Indeks Prestasi Keren: 6/10

Yakin pasti di antara kalian pernah denger nama King Arthur, atau Merlin, atau Lancelot, atau Ksatria Meja Bundar, kan? Pasti, sih, karena cerita King Arthur sendiri adalah cerita yang kesohor banget dari tanah Inggris dan udah banyak banget film dan serial yang nyeritain tentang King Arthur ini.

Film tentang King Arthur yang paling baru ini judulnya King Arthur: Legend of the Sword, disutradarain sama Guy Ritchie yang bikin film Sherlock Holmes itu lho. Makanya kenapa adegan action di film ini bisa keliatan seru banget mungkin karena itu spesialis beliau ya. Dokter kali ah spesialis. Hehe. Terus aktor-aktor yang ada di film ini nice, sih, kayak Charlie Hunnam yang jadi Arthur dan Jude Law yang jadi Vortigern.

Cerita filmnya itu tentang Arthur yang sengaja dikeluarin dari istana oleh ayahnya, Uther, yang berusaha nyelamatin dia dari keserakahan Vortigern yang iri dengan kekuasaan Uther. Akhirnya Arthur pun harus hidup merakyat di luar istana tanpa tahu kalo dia sebenernya adalah turunan raja. Karena Arthur nggak ada, akhirnya Vortigern alias si pamannya Arthur ini yang berkuasa. Sampai suatu hari orang-orang nemuin Pedang Excalibur yang menancap di batu. Pedang ini adalah pedang milik Uther, tapi pedangnya udah disumpah, jadi yang bisa nyabut cuma keturunan dari Uther aja alias harus Arthur yang nyabut. Sebat cabut, nggak ya? Sorry.

Menurut sihir jahat yang dipelajari Vortigern, ketentuan untuk mencapai kekuasaan yang hakiki adalah membunuh keturunan dari Uther. Jadi, dia harus nyari siapa orang yang bisa nyabut si Pedang Excalibur itu dari batu dan membunuhnya. Makanya dia ngumpulin semua laki-laki dari seluruh pelosok negeri yang kira-kira usianya sama dengan keponakannya itu untuk trial mencabut si Pedang Excalibur ini dari batu. Sampai akhirnya Arthur nggak sengaja ditemuin sama tentara dari kerajaan Vortigern dan dia pun jadi “ikutan” trial itu. Wah, tapi bukan semacam test drive mobil yang kayak di mall-mall itu ya, maaf.

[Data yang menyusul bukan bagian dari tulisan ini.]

theorem Pressing.step {v : Nat} {rel : List PressureRelease} {s u : State} (h : Pressing v rel s u)
    (hs : tsorted s.sc.records = true) (hover : withinReserve u v = false) {e : Nat × Snap} {rest : List (Nat × Snap)}
    (hl : releasables u v = e :: rest) :
    Pressing v (rel ++ [releaseOf u e.1 e.2]) s (releaseSnap .pressure e.1 u).1 := by
  obtain ⟨done, hdone, hids⟩ := h.waiting
  obtain ⟨hxu, hv, -⟩ := (mem_releasables h.relisted.sorted).1 (hl ▸ List.mem_cons_self : e ∈ releasables u v)
  obtain ⟨hx, -, -⟩ := (mem_releasables hs).1 (hdone ▸ List.mem_append_right _ (hl ▸ List.mem_cons_self) : e ∈ releasables s v)
  obtain ⟨id, x⟩ := e
  dsimp only at hxu hx hv ⊢
  subst hv
  have hstep := releaseSnap_step h.relisted.sorted hxu hover
  generalize (releaseSnap .pressure id u).1 = w at hstep ⊢
  have hflag : reserveFlag u x.volume = reserveFlag s x.volume := by rw [h.flag, hover, Bool.not_false, Bool.or_true, Bool.and_true]
  have hlimit : (Machine.volume u x.volume).reserveLimit = (Machine.volume s x.volume).reserveLimit := by rw [h.volume]
  have hheld : (Machine.volume u x.volume).heldTotal = heldAfter s x.volume rel := by rw [h.volume]
  have hneeded : NeededAfter s x.volume rel (releaseOf u id x) := by
    simp only [withinReserve, Bool.or_eq_false_iff, decide_eq_false_iff_not, hlimit, hheld] at hover
    exact ⟨hover.1, Nat.lt_of_not_le hover.2, congrArg (· - (amountsOf u id x).freed) hheld⟩
  refine ⟨h.relisted.trans hstep.relisted, ⟨done ++ [(id, x)], ?_, ?_⟩, fun j y hy => ?_, ?_, fun j hj => ?_,
    hstep.time.trans h.time, fun pre r post hsplit => ?_, fun pre r post hsplit => ?_, ?_, ?_⟩
  · rw [hdone, hl, hstep.releasables h.relisted.sorted hl, List.append_assoc]
    rfl
  · rw [List.map_append, hids, List.map_append]
    rfl
  · rw [List.map_append]
    by_cases hj : j = id
    · subst hj
      rw [hx] at hy
      cases hy
      obtain ⟨f, hf⟩ := hstep.own
      have hin : j ∈ rel.map PressureRelease.id ++ [releaseOf u j x].map PressureRelease.id :=
        List.mem_append_right _ (List.mem_singleton.2 rfl)
      exact ⟨_, hf, by rw [if_pos hin]; exact ⟨f, rfl⟩⟩
    · obtain ⟨z, hz, hcase⟩ := h.records j y hy
      obtain ⟨w', hw', hpassed, -⟩ := hstep.others j hj z hz
      refine ⟨w', hw', ?_⟩
      have hmem : j ∈ rel.map PressureRelease.id ++ [releaseOf u id x].map PressureRelease.id
          ↔ j ∈ rel.map PressureRelease.id := by
        rw [List.mem_append]
        exact or_iff_left fun hin => hj (List.mem_singleton.1 hin)
      rw [if_congr hmem rfl rfl]
      split
      · rename_i hin
        rw [if_pos hin] at hcase
        obtain ⟨f, rfl⟩ := hcase
        exact ⟨f, hpassed.of_dropped⟩
      · rename_i hin
        rw [if_neg hin] at hcase
        exact hcase.trans hpassed
  · rw [hstep.volume, heldAfter_concat, h.volume]
  · exact (hstep.volumes j hj).trans (h.volumes j hj)
  · rcases split_concat hsplit with ⟨rfl, rfl⟩ | ⟨more, hmore⟩
    · exact hneeded
    · exact h.needed pre r more hmore
  · rcases split_concat hsplit with ⟨rfl, rfl⟩ | ⟨more, hmore⟩
    · exact h.cascaded hx hxu rfl
    · exact h.blocks pre r more hmore
  · have hnonempty : (rel ++ [releaseOf u id x]).isEmpty = false := by cases rel <;> rfl
    rw [hstep.flag, hflag, hnonempty]
    rfl
  · have hnotice : releasedNotice s x.volume (releaseOf u id x) = some (pressureNotice x (now u) (releaseOf u id x)) := by
      rw [releasedNotice, show (releaseOf u id x).id = id from rfl, hx, h.time]
      rfl
    have hmore := hstep.notices
    rw [hflag] at hmore
    rw [releasedNotices_concat _ hover, hnotice]
    exact h.notices.trans hmore

/-! ### The whole test -/

theorem pressureLoop_of_within {v : Nat} {s : State} (h : withinReserve s v = true) (fuel : Nat) : pressureLoop v fuel s = s := by
  cases fuel with
  | zero => rfl
  | succ n => rw [pressureLoop, if_pos h]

Kalau menurut aku sih, secara visual film ini tuh asik banget, adegan-adegan action-nya apalagi, pake CG dan slow motion segala. Khas Guy Ritchie banget. Tapi, si jalan ceritanya kurang asik, selain mudah kebaca dan banyak makhluk gaib yang bikin cerita ini terasa agak mahiwal, juga karena beberapa ikon dari cerita Legenda Arthurian kayak Merlin dan Ksatria Meja Bundar cuma numpang lewat dan nggak diceritain secara penuh. Kayak makan nasi goreng tapi nggak pake nasi. Hehe, nggak ketang. Ya maksudnya kayak kurang lengkap aja gitu. Sayang banget, sih, sebenernya, coba kalau diceritain, pasti jadi lebih seru.

Rajin menabung dan tidak menggigit.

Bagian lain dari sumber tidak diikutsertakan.